The QGV's user interface customizes and builds upon the graph functionality offered by the TouchGraph library. It is responsible for the following tasks:

1. Query network display. Rendering of nodes and edges, color settings, and network layout.

2. Query network processing. Requesting query network data from the server and parsing the network data received.

3. User interaction handling. Network navigation (zoom, pan and drag), triggering of content-sensitive menus, selection of query nodes, and submission of queries to search engine.

Figure 2 shows the QGV's user interface. Each network node represents a query and edges between nodes show the relationship between two queries, with the value on the edge indicating the strength of the relationship. For example, 0.3 on the edge between the nodes "data mining" and "knowledge discovery" indicates that the degree of relationship between these two nodes is 0.3. Relationship values are between 0.1 (least related) to 1 (most related).


In the QGV, a submitted query is known as the root node. Nodes that are directly connected to the root represent a cluster of related queries. Each query in the cluster may be related to other queries, and thus connected to a different query cluster. This relationship between queries and clusters thus forms a network, in which a query is directly or indirectly related to other queries.
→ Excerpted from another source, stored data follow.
-- ==== Sys2Proof/Config.lean ====
section
/-! DEFINITION. The block's one build parameter `W` and the widths derived from it (00_scope.md R9).
`W` itself is OPEN in the spec (decision D2): State carries it as a constant field, and `Config.W` is only the
instance that State.reset and the opcode table's example words use. -/

namespace Sys2Proof

/-- The instance of State.reset and of `decodeTableWord`: `W = 16`, the instance of all port-level examples
(95_test_vectors.md section 1; opcode_table.json "encoding_example_W16"). DESIGN CHOICE, notes/assumptions/2.md. -/
def Config.W : Nat := 16

/-- `LW = bitlength(W)`: width of every length, `r` and error-position field (00_scope.md R9). -/
abbrev LW (W : Nat) : Nat := bitlength W

/-- `RMAX = bitlength(W)`: the number of trace entries at port level (00_scope.md R9). -/
abbrev RMAX (W : Nat) : Nat := bitlength W

/-- The width of the request word `{req_op, req_len, req_r, req_bits}`: `1 + 2*LW + W` bits (30_encoding.md R54). -/
abbrev reqWidth (W : Nat) : Nat := 1 + (LW W + (LW W + W))

end Sys2Proof
end

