-- ==== Sys2Proof/Machine/Caller.lean ====
section
/-! DEFINITION. The position map of a codeword and the caller's helpers FLIP and EXTRACT (spec/20_memory.md R34, R35;
spec/30_encoding.md R66). They are vocabulary for claims, not operations of the block. -/

namespace Sys2Proof.Machine

/-- The data positions of a word of length `n` in increasing order: those that are no power of two (R34). -/
def dataPositions (n : Nat) : List Nat := (List.range' 1 n).filter fun p => !ispow2 p

/-- `FLIP S, p`: the word with position `p` inverted (error injection, R66). -/
def flipAt (S : BitString) (p : Nat) : BitString := setbit S p (!bit S p)

/-- The word with every position of a list inverted, one after another. -/
def flipAll (S : BitString) (ps : List Nat) : BitString := ps.foldl flipAt S

/-- `EXTRACT S`: the data bits of a codeword, position `dpos(1)` first (R66). -/
def extract (S : BitString) : BitString := (dataPositions S.length).map (bit S)

/-- The number of positions at which two words of one length differ. -/
def distance (S T : BitString) : Nat := ((S.zip T).filter fun q => q.1 != q.2).length

/-- `C` is a codeword: what ENCODE returns for some data (00_scope.md section 6). -/
def IsCodeword (C : BitString) (r : Nat) : Prop :=
  ∃ D e, encodeAbstract D = .ok e ∧ e.codeword = C ∧ e.r = r

end Sys2Proof.Machine
end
The generation and presentation of a query network is governed by three parameters:

1. Maximum number of queries per level. This refers to the maximum number of nodes that will be generated at each level of the query network. For example, if this value is five, then every query node can have at most five child nodes connected to it.

2. Maximum depth level. This refers to the maximum number of levels the query network can have. Here, the root node is level 1, while all children connected directly to the root is level 2, and so on.

3. Minimum weight limit. This specifies the minimum allowable relationship value between two query nodes. Node pairs whose relationship values are lower than this are not presented on the query network.

Query networks can potentially be large and the QGV supports three navigation features for exploring them. These are:

1. Zoom. Zooming in and out of the query network is achieved by changing the length of the nodes' edges. This feature is especially useful for looking at specific sections of large networks (see Figure 3).


2. Rotate. This feature provides different viewing angles of the network by rotating all the query nodes using the root node as the pivot point. This feature is useful in situations when nodes overlap and a different viewing angle would rectify this issue (see Figure 4).

3. Locality zooming. This feature is used to control the number of levels to be displayed by expanding or collapsing child nodes into their respective parents. This is used to simplify network presentation in large query networks. Figure 5 shows an example of locality zooming. Note that the number beside each node denotes the number of child nodes that have not been expanded yet.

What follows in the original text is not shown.